Monday, February 7, 2022

Wake

by Malcolm Light

~ Wake represents the last chance for humanity to “Wake Up” to the extreme global extinction nightmare facing us; a Wake is also a Celtic “Death Watch” on our Planet Earth’s near term demise. ~


Above image shows the exponential increase of the Mean Global Atmospheric Temperature Anomaly in Degrees Celsius (Light 2021, Carana 2022, 2021; Carter, 2022) and the relative increase in Volume of Heat Transport and Temperature of the Gulf Stream–Svalbard Current into the Arctic Ocean (Smedsrud et al., 2021; Carter 2022). 

[ from earlier post ]
The Volume of Gulf Stream Heat Transport has increased by 30% in the last 100 years (Smedsrud et al., 2021) and is estimated to be some 33.6% larger by 2030.

The Gulf Stream Temperature–Heat Transport Volume Trend intersects the Mean Global Atmospheric Temperature Anomaly Trend at 2030 with an equal and combined Arctic Atmospheric and Ocean Temperature of 11.7°C.

By this time the sub-sea Arctic shelf edge methane hydrates will be exponentially destabilizing, releasing vast volumes of methane gas into the Arctic Ocean, and this will convert the sea into a ‘Methane Bubble Foam’, vastly increasing the rate of evaporation of Arctic Ocean water.

By the Northern Summer of 2035, the Arctic Ocean and Mean Global Atmospheric Temperature Anomaly will together have reached 107.5°C and will pass 117.4°C by the Northern Summer of 2036.

After 2035, the loss of the Planet's ocean water will occur at an exponential rate, as the Ocean and Mean Global Atmospheric Temperature Anomalies rise in unison and convert Earth into a high temperature, uninhabitable planet like Venus.

[ from earlier post ]

It is completely self-evident that if the Gulf Stream heat transport to the Arctic Ocean is not immediately stopped, it will cause a Catastrophic Arctic Atmospheric Global Extinction event starting in 2 to 5 years culminating around 2030 (8 Years hence) (Light 2021; Carana 2022, 2021; Carter 2022).

[ Created by Sam Carana with nullschool.net ]
Because of the very short time now left to the start of the Catastrophic Global Extinction Event, the Gulf Stream heat transport to the Arctic Ocean must be stopped.

The animation on the right shows that, on February 2, 2022, sea surface temperatures off the coast of North America were as much as 11.2°C higher than 1981-2011 (at green circle).

Present data indicates that the Mean Global Atmospheric Temperature Anomaly will have reached 5°C in the Summer of 2024 when massive Global extinction will begin in earnest.
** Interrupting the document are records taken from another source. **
-- ==== Sys2Proof/Certificates/Slice0/Obligations.lean ====
section
/-! DEFINITION. The statements for the provers. Their words (`serves`, `answered`, `rewrites`, `moves`, …) are those of
Safety.lean. -/

open Sys2Proof Sys2Proof.Machine

/-! ### The queue of commands and the resets -/

/-- A step runs the command at the front on the state with the queue's rest; on an empty queue the block idles
(log 2). -/
def Obligations.StepRunsTheFrontCommand : Prop :=
  (∀ (c : Instr) (rest : List Instr) (s : State),
      step { s with pending := c :: rest } = exec c { s with pending := rest })
    ∧ ∀ s : State, s.pending = [] → step s = .next s

/-- What a power-on reset leaves in every block (R28, R97, R98, R130, R141, R142, R155, R175, R194). The idle count and the
MISO bytes, for which the spec states no value, are the model's choice (logs 4 and 11) and are not stated here. -/
def Obligations.ResetStateOfEveryBlock : Prop :=
  (∀ a, State.reset.binding a = .free) ∧ State.reset.freeQueue = allAddrs ∧ State.reset.holdQueue = []
    ∧ State.reset.phase = .stopped ∧ State.reset.generation = 0 ∧ State.reset.marks = []
    ∧ State.reset.policy = { mode := .open_, offerLimit := 4, offerWindow := 5, defaultLease := 600, maximumLease := 3600,
                             holdPeriod := 120, admissionWindow := 60, contestWindow := 0 }
    ∧ State.reset.admission = [] ∧ State.reset.barred = []
    ∧ (∀ g, State.reset.group g = .unused) ∧ State.reset.poolFree = 128
    ∧ (∀ seg, State.reset.listing seg = none ∧ (State.reset.line seg).line = .disabled
        ∧ (State.reset.line seg).format = ⟨.b19200, .none, .one⟩ ∧ (State.reset.line seg).ready = []
        ∧ (State.reset.line seg).queue = [] ∧ (State.reset.line seg).collisions = 0
        ∧ (State.reset.line seg).flags = 0 ∧ State.reset.driverEnabled seg = false)
    ∧ State.reset.port.state = .idle ∧ State.reset.port.refused = false ∧ State.reset.port.check = false
    ∧ State.reset.port.selected = none
    ∧ (∀ f : Factor, State.reset.factor f = decide (f = .reset)) ∧ State.reset.enables = 1
    ∧ State.reset.attn = true ∧ State.reset.statusByte = 0x08

/-- Either reset, in any state, sets every block to its reset state, abandons the exchange in progress and holds the part: until
its end nothing else acts, ATTNn and MISO are released, the driver enables stand low and the transmit pins high; at its end its
cause is recorded (R28, R188, R194, R203). Which commands act during a reset is log 10. Outside a reset MISO is driven while an
exchange is in progress; a driver enable is high exactly while TRANSMITTING, and the transmit pin is high whenever it is low and
carries the characters of the head frame while that goes out: a low start bit, the data bits from the least significant on, the
parity bit of the format, its stop bits (R156, R165, R173, R203). -/
def Obligations.ResetsHoldThePart : Prop :=
  (∀ s, exec .powerOnReset s =
      .next { State.reset with lastReset := s.lastReset, inReset := some .powerOn, pending := s.pending })
    ∧ (∀ s, exec .pinReset s =
      .next { State.reset with lastReset := s.lastReset, inReset := some .pin, pending := s.pending })
    ∧ (∀ (s : State) c, s.inReset = some c → exec .resetEnd s = .next { s with lastReset := c, inReset := none })
    ∧ (∀ (s : State) c, s.inReset = some c → s.attn = false ∧ s.misoDriven = false
        ∧ ∀ seg, s.driverEnabled seg = false ∧ s.transmitPin seg = .high)
    ∧ (∀ (i : Instr) (s : State), s.inReset ≠ none → i ≠ .powerOnReset → i ≠ .pinReset → i ≠ .resetEnd →
        exec i s = .next s)
    ∧ ∀ s : State, s.inReset = none →
      (s.misoDriven = true ↔ s.port.selected ≠ none)
      ∧ ∀ seg, let c := s.line seg
        let ones := fun (b : Byte) => (List.range 8).countP (fun i => b.getLsbD i)
        let levels := fun (b : Byte) => [false] ++ (List.range 8).map (fun i => b.getLsbD i)
          ++ (match c.format.parity with
            | .none => []
            | .even => [decide (ones b % 2 = 1)]
            | .odd => [decide (ones b % 2 = 0)])
          ++ (match c.format.stop with | .one => [true] | .two => [true, true])
        (s.driverEnabled seg = true ↔ ∃ k, c.line = .transmitting k)
        ∧ (s.driverEnabled seg = false → s.transmitPin seg = .high)
        ∧ ∀ f q, c.line = .transmitting false → c.queue = f :: q →
          s.transmitPin seg = .sending (f.frame.bytes.flatMap levels)

/-! ### What every station request passes through (chapter 2) -/

/-- In STOPPED a frame taken is discarded: its slot is freed and nothing else happens (R30). Otherwise the tests before
execution: a kind that is none of the fourteen is answered BADREQ below 0x80 and discarded above (R31); a source outside its
class is answered BADREQ (R32), an unbound one UNKNOWN (R33), neither of them cached; a body the kind cannot use is answered
BADREQ, cached when the source is bound and takes part in the sequence mechanism (R34, R43). -/
def Obligations.TestsTurnRequestsAway : Prop :=
  (∀ (seg : Segment) (s : State) (f : Frame) (rest : List Frame),
      s.inReset = none → s.phase = .stopped → (s.line seg).ready = f :: rest →
        exec (requestRow f.kind seg) s = .next (s.freed seg rest))
    ∧
  (∀ (seg : Segment) (s : State) (f : Frame) (rest : List Frame), s.serves seg f rest →
      (f.kind ∉ requestKinds → f.kind.toNat < 0x80 →
        exec (.unknownKindFrame seg) s = .next (s.answered seg f rest .badreq []))
      ∧ (f.kind ∉ requestKinds → 0x80 ≤ f.kind.toNat → exec (.unknownKindFrame seg) s = .next (s.freed seg rest))
      ∧ (f.kind ∈ requestKinds → wrongSource f = true →
        exec (requestRow f.kind seg) s = .next (s.answered seg f rest .badreq (badreqRest f)))
      ∧ (∀ a, f.kind ∈ kindListAck :: sequenceKinds → addrOf? f.source = some a → (s.binding a).isBound = false →
        exec (requestRow f.kind seg) s = .next (s.answered seg f rest .unknown []))
      ∧ (∀ a, f.kind ∈ sequenceKinds → s.newFrom f a → bodyAccepted f = false →
        exec (requestRow f.kind seg) s = .next (s.answeredCached seg f rest a .badreq (badreqRest f)))
      ∧ (f.kind ∈ requestKinds → wrongSource f = false → (f.source = 0 ∨ f.kind = kindClaim) → bodyAccepted f = false →
        exec (requestRow f.kind seg) s = .next (s.answered seg f rest .badreq (badreqRest f))))

/-- A request whose sequence is the binding's last sequence is not executed: the cached kind, status and body go out again
under the header of the retry, and nothing else changes (R42). -/
def Obligations.RetriesAreAnsweredFromTheCache : Prop :=
  ∀ (seg : Segment) (s : State) (f : Frame) (rest : List Frame) (a : Addr) (r : Replay),
    s.serves seg f rest → f.kind ∈ sequenceKinds → addrOf? f.source = some a → (s.binding a).isBound = true →
    (s.binding a).replay? = some r → r.sequence = f.sequence →
      exec (requestRow f.kind seg) s =
        .next ((s.freed seg rest).handReply seg ⟨f.source, 0xFE, r.kind, 0#4 ++ f.sequence, r.status.code :: r.rest⟩)

/-- RENEW, RELEASE, RETAG, LIST, JOIN and LEAVE from a CONTESTED address are answered CONTESTED and not executed, and the
answer is cached (R46). -/
def Obligations.ContestedAddressesAreAnsweredContested : Prop :=
  ∀ (seg : Segment) (s : State) (f : Frame) (rest : List Frame) (a : Addr),
    s.serves seg f rest → f.kind ∈ contestedKinds → s.newFrom f a → (s.binding a).state = .contested →
    bodyAccepted f = true →
      exec (requestRow f.kind seg) s = .next (s.answeredCached seg f rest a .contested [])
Therefore the latest date for effective action is the summer of 2023.


References

• Terrifying Arctic Methane Levels - by Sam Carana (2022)
https://arctic-news.blogspot.com/2021/12/terrifying-arctic-methane-levels.html

• Terrifying Arctic greenhouse gas levels continue - by Sam Carana (2022)
https://arctic-news.blogspot.com/2022/01/terrifying-arctic-greenhouse-gas-levels-continue.html

• Will COP26 in Glasgow deliver? - by Sam Carana (2021)

• Climate change: Satellites map huge methane plumes from oil and gas (BBC, 2022)
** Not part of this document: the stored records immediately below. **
-- ==== Sys2Proof/Laws/Frames.lean ====
section
/-! SUPPORT. The hand-over of frames, the listings and the end of an application, one law each of what it leaves as it
was. -/

namespace Sys2Proof.Machine

/-- Writing the controller that stands there already changes nothing. -/
theorem State.setLine_self {seg : Segment} {s : State} {c : Controller} (h : c = s.line seg) : s.setLine seg c = s := by
  subst h; simp

/-- Disowning copies touches the queue of its segment alone. -/
@[simp] theorem State.disownCopies_keeps (seg : Segment) (s : State) :
    (s.disownCopies seg).table = s.table ∧ (s.disownCopies seg).freeQueue = s.freeQueue
    ∧ (s.disownCopies seg).holdQueue = s.holdQueue ∧ (s.disownCopies seg).phase = s.phase
    ∧ (s.disownCopies seg).policy = s.policy ∧ (s.disownCopies seg).generation = s.generation
    ∧ (s.disownCopies seg).marks = s.marks ∧ (s.disownCopies seg).boundary = s.boundary
    ∧ (s.disownCopies seg).admission = s.admission ∧ (s.disownCopies seg).barred = s.barred
    ∧ (s.disownCopies seg).groups = s.groups ∧ (s.disownCopies seg).poolFree = s.poolFree
    ∧ (s.disownCopies seg).listingA = s.listingA ∧ (s.disownCopies seg).listingB = s.listingB
    ∧ (s.disownCopies seg).port = s.port ∧ (s.disownCopies seg).events = s.events
    ∧ (s.disownCopies seg).enables = s.enables ∧ (s.disownCopies seg).lastReset = s.lastReset
    ∧ (s.disownCopies seg).inReset = s.inReset ∧ (s.disownCopies seg).pending = s.pending
    ∧ (∀ k, (s.disownCopies seg).binding k = s.binding k) ∧ (∀ k, (s.disownCopies seg).group k = s.group k)
    ∧ (∀ k, (s.disownCopies seg).listing k = s.listing k) := by
  cases seg <;> simp [State.disownCopies]

/-- A reply handed over touches its controller and NOTICE-DROPPED alone (R50). -/
@[simp] theorem State.handReply_keeps (seg : Segment) (f : Frame) (s : State) :
    (s.handReply seg f).table = s.table ∧ (s.handReply seg f).freeQueue = s.freeQueue
    ∧ (s.handReply seg f).holdQueue = s.holdQueue ∧ (s.handReply seg f).phase = s.phase
    ∧ (s.handReply seg f).policy = s.policy ∧ (s.handReply seg f).generation = s.generation
    ∧ (s.handReply seg f).marks = s.marks ∧ (s.handReply seg f).boundary = s.boundary
    ∧ (s.handReply seg f).admission = s.admission ∧ (s.handReply seg f).barred = s.barred
    ∧ (s.handReply seg f).groups = s.groups ∧ (s.handReply seg f).poolFree = s.poolFree
    ∧ (s.handReply seg f).listingA = s.listingA ∧ (s.handReply seg f).listingB = s.listingB
    ∧ (s.handReply seg f).port = s.port ∧ (s.handReply seg f).enables = s.enables
    ∧ (s.handReply seg f).lastReset = s.lastReset ∧ (s.handReply seg f).inReset = s.inReset
    ∧ (s.handReply seg f).pending = s.pending ∧ (∀ k, (s.handReply seg f).binding k = s.binding k)
    ∧ (∀ k, (s.handReply seg f).group k = s.group k) ∧ (∀ k, (s.handReply seg f).listing k = s.listing k) := by
  unfold State.handReply; dsimp only; (repeat' split) <;> simp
• Global assessment of oil and gas methane ultra-emitters - by Thomas Lauvaux et al. (2022)

• Nordic Seas Heat Loss, Atlantic Inflow, and Arctic Sea Ice Cover Over the Last Century - by Lars Smedsrud et al. (2021)
https://agupubs.onlinelibrary.wiley.com/doi/10.1029/2020RG000725

• The Gulf Stream has increased steadily over the last century - by University of Bergen (News Release associated with above study, 2022)
https://www.uib.no/en/climateenergy/150992/gulf-stream-has-increased-steadily-over-last-century

• Carter, Peter; 2022.
The 2021 Temperature Increase (1.1°C to 1.2°C) makes the Past Seven Years the Warmest on Record. Note Rapid Surface Heating of North America from Copernicus.
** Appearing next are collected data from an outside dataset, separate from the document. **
/-- A retry is answered from the cache (R42). -/
theorem State.serveAddressed_retry {α : Type} {parse : List Byte → Option α}
    {run : Segment → Addr → α → State → Answer} {after : Segment → Addr → α → State → State} {a : Addr} {seg : Segment}
    {f : Frame} {s : State} {r : Replay} (hb : (s.binding a).isBound = true) (hr : s.retryOf a f = some r) :
    s.serveAddressed parse run after a seg f = s.handReply seg (retryReply f r) := by
  simp [State.serveAddressed, hb, hr]

/-- A bound kind from a short address. -/
theorem State.serveBound_addr {α : Type} {parse : List Byte → Option α} {run : Segment → Addr → α → State → Answer}
    {a : Addr} {seg : Segment} {f : Frame} {s : State} (ha : addrOf? f.source = some a) :
    s.serveBound parse run seg f = s.serveAddressed parse run nothingAfter a seg f := by
  simp [State.serveBound, ha]

/-- A new request of a Bound kind with a usable body: it is executed and its reply cached (R35, R43). -/
theorem State.serveBound_new {α : Type} {parse : List Byte → Option α} {run : Segment → Addr → α → State → Answer}
    {a : Addr} {seg : Segment} {f : Frame} {s : State} (h : s.newFrom f a) {x : α} (hx : parse f.body = some x) :
    s.serveBound parse run seg f = s.deliverCached seg f a (run seg a x s) := by
  rw [State.serveBound_addr h.1, State.serveAddressed_new h.2.1 h.2.2]
  simp [hx, nothingAfter]

/-- The answer of an execution that changed nothing (R36, R43). -/
theorem State.deliverCached_same (seg : Segment) (f : Frame) (a : Addr) (status : Status) (rest : List Byte) (s : State) :
    s.deliverCached seg f a { state := s, status := status, rest := rest } =
      (s.cacheReply a ⟨f.sequence, replyKind f.kind, status, rest⟩).handReply seg (replyTo f status rest) := by
  simp [State.deliverCached]

theorem State.deliver_same (seg : Segment) (f : Frame) (status : Status) (rest : List Byte) (s : State) :
    s.deliver seg f { state := s, status := status, rest := rest } = s.handReply seg (replyTo f status rest) := by
  simp [State.deliver]

/-- A request of the Either class that changes nothing is answered, cached when its source is bound (R32, R43). -/
theorem State.serveEither_lookup {α : Type} {parse : List Byte → Option α} {run : α → State → Answer} {seg : Segment}
    {f : Frame} {rest : List Frame} {s : State} (h : s.mayLookUp f) {x : α} (hx : parse f.body = some x)
    {status : Status} {body : List Byte}
    (hr : run x (s.freed seg rest) = { state := s.freed seg rest, status := status, rest := body }) :
    (s.freed seg rest).serveEither parse run seg f = s.lookedUp seg f rest status body := by
  rcases h with h0 | ⟨a, ha, hb, hn⟩
  · have hz : addrOf? f.source = none := by rw [h0]; decide
    simp [State.serveEither, State.lookedUp, State.answered, State.deliver_same, hx, hr, h0, show addrOf? 0#8 = none from rfl]
  · have h0 : ¬ f.source = 0#8 := by intro h; rw [h] at ha; simp [addrOf?] at ha
    have hn' : (s.freed seg rest).newFrom f a := ⟨ha, by simpa using hb, by simpa using hn⟩
    simp [State.serveEither, State.lookedUp, State.answeredCached, h0, ha, State.serveBound_new hn' hx, hr,
      State.deliverCached_same]

/-! ### Looking a binding up -/

theorem mem_allAddrs (a : Addr) : a ∈ allAddrs := by simp [allAddrs]

/-- The search finds the one binding that answers it. -/
theorem State.findBinding_of_unique {p : Binding → Bool} {s : State} {a : Addr} (ha : p (s.binding a) = true)
    (hu : ∀ b, p (s.binding b) = true → b = a) : s.findBinding p = some a := by
  unfold State.findBinding
  cases h : allAddrs.find? (fun a => p (s.binding a)) with
  | none => simpa [ha] using List.find?_eq_none.mp h a (mem_allAddrs a)
  | some b => exact congrArg some (hu b (List.find?_some (p := fun a => p (s.binding a)) h))

/-- The search finds nothing when no binding answers it. -/
theorem State.findBinding_none {p : Binding → Bool} {s : State} (h : ∀ a, p (s.binding a) = false) :
    s.findBinding p = none := by
  simp [State.findBinding, h]

/-- What the search finds answers it. -/
theorem State.findBinding_some {p : Binding → Bool} {s : State} {a : Addr} (h : s.findBinding p = some a) :
    p (s.binding a) = true := List.find?_some (p := fun a => p (s.binding a)) h

/-- The first entry found in an ascending list is that of its lowest address with one. -/
theorem filterMap_first {β : Type} {f : Addr → Option β} {b : Addr} {e : β} :
    ∀ {l : List Addr}, l.Pairwise (· < ·) → b ∈ l → f b = some e → (∀ k ∈ l, k < b → f k = none) →
      ∃ m, l.filterMap f = e :: m
  | [], _, hb, _, _ => by simp at hb
  | x :: xs, hp, hb, he, hn => by
    rw [List.pairwise_cons] at hp
    rcases List.mem_cons.mp hb with rfl | hb'
    · exact ⟨xs.filterMap f, by simp [he]⟩
    · obtain ⟨m, hm⟩ := filterMap_first hp.2 hb' he (fun k hk => hn k (List.mem_cons_of_mem _ hk))
      exact ⟨m, by simp [hn x (by simp) (hp.1 b hb'), hm]⟩

/-! ### What an application leaves -/

/-- Handing a reply over depends on, and touches, the controllers and the event factors alone. -/
theorem State.handReply_congr {s t : State} (seg : Segment) (f : Frame) (hl : ∀ k, s.line k = t.line k)
    (he : s.events = t.events) :
    (∀ k, (s.handReply seg f).line k = (t.handReply seg f).line k)
      ∧ (s.handReply seg f).events = (t.handReply seg f).events := by
  unfold State.handReply
  simp only [hl]
  split
  · exact ⟨hl, he⟩
  · split
    · exact ⟨fun k => by simp only [State.line_setLine, hl], by simpa using he⟩
    · split
      · refine ⟨fun k => ?_, ?_⟩
        · simp only [State.setFactor_keeps, State.line_setLine, hl]
        · simp [he]
      · exact ⟨hl, he⟩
• Carter, Peter; 11 January 2022.
Arctic Sea Surface Temperature is Increasing at a Rate Far Above the Very Worst Case. 

• Carter, Peter; 5 January 2022. 
Through 2021 Global Warming Atmospheric Greenhouse Gases have the Planet Headed to Catastrophic Heating. 

• Hampton, Steve 2021. 
Modern climate change is 10x faster than historic global warming mass extinction events

• Light M.P.R., 2021. 
Planetary Extinction due to Arctic Atmospheric Methane Veil

• Light M.P.R., 2015. 
Planetary Genocide - Ecocide between 2023 and 2031
https://arctic-news.blogspot.com/2015/01/planetary-genocide-ecocide-between-2023-and-2031.html

• Light M.P.R., Hensel H. and Carana S., 2014. 
Arctic Atmospheric Methane Global Warming Veil

• Light M.P.R., 2013. 
Act now on methane (extract)
Act now on methane (full version)
https://sites.google.com/site/runawayglobalwarming/the-non-disclosed-extreme-arctic-methane-threat

• Light M.P.R., 2012. 
Global extinction within one human lifetime as a result of a spreading atmospheric methane heatwave and surface firestorm 
https://arctic-news.blogspot.com/p/global-extinction-within-one-human.html

• Light M.P.R., 2012. Edited by Sam Carana. 
How much time is there left to act, before methane hydrate releases will lead to human extinction?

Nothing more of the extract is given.